# Z - test 

**Performing a Z-test on an sklearn dataset involves comparing a sample mean to a population mean or comparing two sample means if certain conditions are met.Below is a step-by-step guide to performing a Z-test using a dataset from scikit-learn.**


---
---

In [4]:
# library
from sklearn.datasets import load_iris
import numpy as np
from scipy.stats import norm

---
---

![image.png](attachment:image.png)

---
---

![image.png](attachment:image.png)

In [5]:
# Load the Iris dataset
iris = load_iris()
sepal_lengths = iris.data[:, 0]  # Extract the sepal length feature



# Hypothesized population mean
population_mean = 6.0



# Calculate sample statistics
sample_mean = np.mean(sepal_lengths)
sample_std = np.std(sepal_lengths, ddof=0)  # Population standard deviation
n = len(sepal_lengths)



# Calculate the Z-score
z_score = (sample_mean - population_mean) / (sample_std / np.sqrt(n))



# Calculate the p-value
p_value = 2 * (1 - norm.cdf(abs(z_score)))  # Two-tailed test



# Print results
print(f"Sample Mean: {sample_mean:.3f}")
print(f"Z-Score: {z_score:.3f}")
print(f"P-Value: {p_value:.3f}")



# Interpretation
alpha = 0.05
if p_value < alpha:
    print("Reject the null hypothesis: The sample mean is significantly different from the population mean.")
else:
    print("Fail to reject the null hypothesis: No significant difference between the sample and population mean.")


Sample Mean: 5.843
Z-Score: -2.325
P-Value: 0.020
Reject the null hypothesis: The sample mean is significantly different from the population mean.


![image.png](attachment:image.png)

---
---

**two-tailed test**  
p_value = 2 * (1 - norm.cdf(abs(z_score)))  

**One-tailed test (right-tailed)**  
p_value_right_tail = 1 - norm.cdf(z_score)  

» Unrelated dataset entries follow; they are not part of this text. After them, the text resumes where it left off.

theorem blockOf_of_base (b : Block) {i o : Nat} (hi : i < b.count) (ho : o < b.window) : blockOf (b.base i + o) = some (b, i, o) := by
  cases b <;> simp only [Block.count, Block.window] at hi ho <;>
    simp only [Block.base]
  · unfold blockOf; rw [if_pos (by omega)]
    simp only [Option.some.injEq, Prod.mk.injEq, true_and]; omega
  · unfold blockOf; rw [if_neg (by omega), if_pos (by omega)]
    simp only [Option.some.injEq, Prod.mk.injEq, true_and]; omega
  · unfold blockOf; rw [if_neg (by omega), if_neg (by omega), if_pos (by omega)]
    simp only [Option.some.injEq, Prod.mk.injEq, true_and]; omega
  · unfold blockOf; rw [if_neg (by omega), if_neg (by omega), if_neg (by omega), if_pos (by omega)]
    simp only [Option.some.injEq, Prod.mk.injEq, true_and]; omega
  · unfold blockOf; rw [if_neg (by omega), if_neg (by omega), if_neg (by omega), if_neg (by omega), if_pos (by omega)]
    simp only [Option.some.injEq, Prod.mk.injEq, true_and]; omega
  · unfold blockOf; rw [if_neg (by omega), if_neg (by omega), if_neg (by omega), if_neg (by omega), if_neg (by omega), if_pos (by omega)]
    simp only [Option.some.injEq, Prod.mk.injEq, true_and]; omega
  · unfold blockOf; rw [if_neg (by omega), if_neg (by omega), if_neg (by omega), if_neg (by omega), if_neg (by omega), if_neg (by omega), if_pos (by omega)]
    simp only [Option.some.injEq, Prod.mk.injEq, true_and]; omega
  · unfold blockOf; rw [if_neg (by omega), if_neg (by omega), if_neg (by omega), if_neg (by omega), if_neg (by omega), if_neg (by omega), if_neg (by omega), if_pos (by omega)]
    simp only [Option.some.injEq, Prod.mk.injEq, true_and]; omega
  · unfold blockOf; rw [if_neg (by omega), if_neg (by omega), if_neg (by omega), if_neg (by omega), if_neg (by omega), if_neg (by omega), if_neg (by omega), if_neg (by omega), if_pos (by omega)]
    simp only [Option.some.injEq, Prod.mk.injEq, true_and]; omega
  · unfold blockOf; rw [if_neg (by omega), if_neg (by omega), if_neg (by omega), if_neg (by omega), if_neg (by omega), if_neg (by omega), if_neg (by omega), if_neg (by omega), if_neg (by omega), if_pos (by omega)]
    simp only [Option.some.injEq, Prod.mk.injEq, true_and]; omega
  · unfold blockOf; rw [if_neg (by omega), if_neg (by omega), if_neg (by omega), if_neg (by omega), if_neg (by omega), if_neg (by omega), if_neg (by omega), if_neg (by omega), if_neg (by omega), if_neg (by omega), if_pos (by omega)]
    simp only [Option.some.injEq, Prod.mk.injEq, true_and]; omega
  · unfold blockOf; rw [if_neg (by omega), if_neg (by omega), if_neg (by omega), if_neg (by omega), if_neg (by omega), if_neg (by omega), if_neg (by omega), if_neg (by omega), if_neg (by omega), if_neg (by omega), if_neg (by omega), if_neg (by omega), if_pos (by omega)]
    simp only [Option.some.injEq, Prod.mk.injEq, true_and]; omega
  · unfold blockOf; rw [if_neg (by omega), if_neg (by omega), if_neg (by omega), if_neg (by omega), if_neg (by omega), if_neg (by omega), if_neg (by omega), if_neg (by omega), if_neg (by omega), if_neg (by omega), if_neg (by omega), if_neg (by omega), if_neg (by omega), if_pos (by omega)]
    simp only [Option.some.injEq, Prod.mk.injEq, true_and]; omega
  · unfold regionBase blockOf; dsimp only; rw [if_neg (by omega), if_neg (by omega), if_neg (by omega), if_neg (by omega), if_neg (by omega), if_neg (by omega), if_neg (by omega), if_neg (by omega), if_neg (by omega), if_neg (by omega), if_neg (by omega), if_neg (by omega), if_neg (by omega), if_neg (by omega), if_neg (by omega), if_pos (by omega), if_pos (by omega)]
    simp only [Option.some.injEq, Prod.mk.injEq, true_and]; omega
  · unfold regionBase blockOf; dsimp only; rw [if_neg (by omega), if_neg (by omega), if_neg (by omega), if_neg (by omega), if_neg (by omega), if_neg (by omega), if_neg (by omega), if_neg (by omega), if_neg (by omega), if_neg (by omega), if_neg (by omega), if_neg (by omega), if_neg (by omega), if_neg (by omega), if_neg (by omega), if_pos (by omega), if_neg (by omega), if_pos (by omega)]
    simp only [Option.some.injEq, Prod.mk.injEq, true_and]; omega
  · unfold regionBase blockOf; dsimp only; rw [if_neg (by omega), if_neg (by omega), if_neg (by omega), if_neg (by omega), if_neg (by omega), if_neg (by omega), if_neg (by omega), if_neg (by omega), if_neg (by omega), if_neg (by omega), if_neg (by omega), if_neg (by omega), if_neg (by omega), if_neg (by omega), if_neg (by omega), if_pos (by omega), if_neg (by omega), if_neg (by omega), if_neg (by omega), if_pos (by omega)]
    simp only [Option.some.injEq, Prod.mk.injEq, true_and]; omega
  · unfold regionBase blockOf; dsimp only; rw [if_neg (by omega), if_neg (by omega), if_neg (by omega), if_neg (by omega), if_neg (by omega), if_neg (by omega), if_neg (by omega), if_neg (by omega), if_neg (by omega), if_neg (by omega), if_neg (by omega), if_neg (by omega), if_neg (by omega), if_neg (by omega), if_neg (by omega), if_pos (by omega), if_neg (by omega), if_neg (by omega), if_neg (by omega), if_neg (by omega), if_pos (by omega)]
    simp only [Option.some.injEq, Prod.mk.injEq, true_and]; omega
  · unfold regionBase blockOf; dsimp only; rw [if_neg (by omega), if_neg (by omega), if_neg (by omega), if_neg (by omega), if_neg (by omega), if_neg (by omega), if_neg (by omega), if_neg (by omega), if_neg (by omega), if_neg (by omega), if_neg (by omega), if_neg (by omega), if_neg (by omega), if_neg (by omega), if_neg (by omega), if_pos (by omega), if_neg (by omega), if_neg (by omega), if_neg (by omega), if_neg (by omega), if_neg (by omega), if_neg (by omega), if_pos (by omega)]
    simp only [Option.some.injEq, Prod.mk.injEq, true_and]; omega
  · obtain ⟨r, t, m, hr, ht, hm, hk, he⟩ := clusterBase_eq (i := i) (by omega)
    rw [he]
    have := blockOf_cluster hr ht hm (u := o) (by omega)
    rw [this]
    rw [if_pos (by omega)]
    simp only [Option.some.injEq, Prod.mk.injEq, true_and, and_true]; omega
  · obtain ⟨r, t, m, hr, ht, hm, hk, he⟩ := clusterBase_eq (i := i / 8) (by omega)
    rw [he]
    have := blockOf_cluster hr ht hm (u := 0x80000 + i % 8 * 0x1000 + o) (by omega)
    simp only [← Nat.add_assoc] at this
    rw [this]
    rw [if_neg (by omega), if_pos (by omega)]
    simp only [Option.some.injEq, Prod.mk.injEq, true_and]; omega
  · obtain ⟨r, t, m, hr, ht, hm, hk, he⟩ := clusterBase_eq (i := i / 8) (by omega)
    rw [he]
    have := blockOf_cluster hr ht hm (u := 0x90000 + i % 8 * 0x1000 + o) (by omega)
    simp only [← Nat.add_assoc] at this
    rw [this]
    rw [if_neg (by omega), if_neg (by omega), if_neg (by omega), if_pos (by omega)]
    simp only [Option.some.injEq, Prod.mk.injEq, true_and]; omega
  · obtain ⟨r, t, m, hr, ht, hm, hk, he⟩ := clusterBase_eq (i := i / 8) (by omega)
    rw [he]
    have := blockOf_cluster hr ht hm (u := 0xA0000 + i % 8 * 0x1000 + o) (by omega)
    simp only [← Nat.add_assoc] at this
    rw [this]
    rw [if_neg (by omega), if_neg (by omega), if_neg (by omega), if_neg (by omega), if_neg (by omega), if_pos (by omega)]
    simp only [Option.some.injEq, Prod.mk.injEq, true_and]; omega
  · unfold canvasBase regionBase
    obtain ⟨r, t, hr, ht, hi'⟩ : ∃ r t, r < 4 ∧ t < 3 ∧ i = r * 3 + t := ⟨i / 3, i % 3, by omega, by omega, by omega⟩
    have e1 : i / 3 = r := by omega
    have e2 : i % 3 = t := by omega
    rw [e1, e2]
    generalize ha : 0x10000000 * (1 + r) + 0x4000000 + t * 0x1000000 + 0xC00000 + o = a
    have h1 : a / 0x10000000 - 1 = r := by omega
    have h2 : a % 0x10000000 = 0x4000000 + t * 0x1000000 + 0xC00000 + o := by omega
    unfold blockOf
    rw [if_neg (by omega), if_neg (by omega), if_neg (by omega), if_neg (by omega), if_neg (by omega), if_neg (by omega), if_neg (by omega), if_neg (by omega), if_neg (by omega), if_neg (by omega), if_neg (by omega), if_neg (by omega), if_neg (by omega), if_neg (by omega), if_neg (by omega), if_pos (by omega)]
    dsimp only
    rw [h1, h2]
    have h3 : (0x4000000 + t * 0x1000000 + 0xC00000 + o - 0x4000000) / 0x1000000 = t := by omega
    have h4 : (0x4000000 + t * 0x1000000 + 0xC00000 + o) % 0x1000000 = 0xC00000 + o := by omega
    rw [if_neg (by omega), if_neg (by omega), if_neg (by omega), if_neg (by omega), if_neg (by omega), if_neg (by omega), if_neg (by omega), if_neg (by omega), if_pos (by omega), h3, h4, if_neg (by omega), if_pos (by omega)]
    simp only [Option.some.injEq, Prod.mk.injEq, true_and]; omega
  · obtain ⟨r, t, m, hr, ht, hm, hk, he⟩ := clusterBase_eq (i := i) (by omega)
    rw [he]
    have := blockOf_cluster hr ht hm (u := 0xB0000 + o) (by omega)
    simp only [← Nat.add_assoc] at this
    rw [this]
    rw [if_neg (by omega), if_neg (by omega), if_neg (by omega), if_neg (by omega), if_neg (by omega), if_neg (by omega), if_neg (by omega), if_pos (by omega)]
    simp only [Option.some.injEq, Prod.mk.injEq, true_and]; omega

**one-tailed test (left-tailed)**  
p_value_left_tail = norm.cdf(z_score)  

---
---

# Two sample Z - test

![image.png](attachment:image.png)

![image.png](attachment:image.png)

---
---

![image.png](attachment:image.png)

In [3]:
# Load the Iris dataset
iris = load_iris()
data = iris.data
target = iris.target



# Extract sepal lengths for Setosa (class 0) and Versicolor (class 1)
setosa_sepal_length = data[target == 0, 0]
versicolor_sepal_length = data[target == 1, 0]



# Calculate sample statistics for each group
mean_setosa = np.mean(setosa_sepal_length)
std_setosa = np.std(setosa_sepal_length, ddof=0)  # Population standard deviation approximation
n_setosa = len(setosa_sepal_length)



mean_versicolor = np.mean(versicolor_sepal_length)
std_versicolor = np.std(versicolor_sepal_length, ddof=0)
n_versicolor = len(versicolor_sepal_length)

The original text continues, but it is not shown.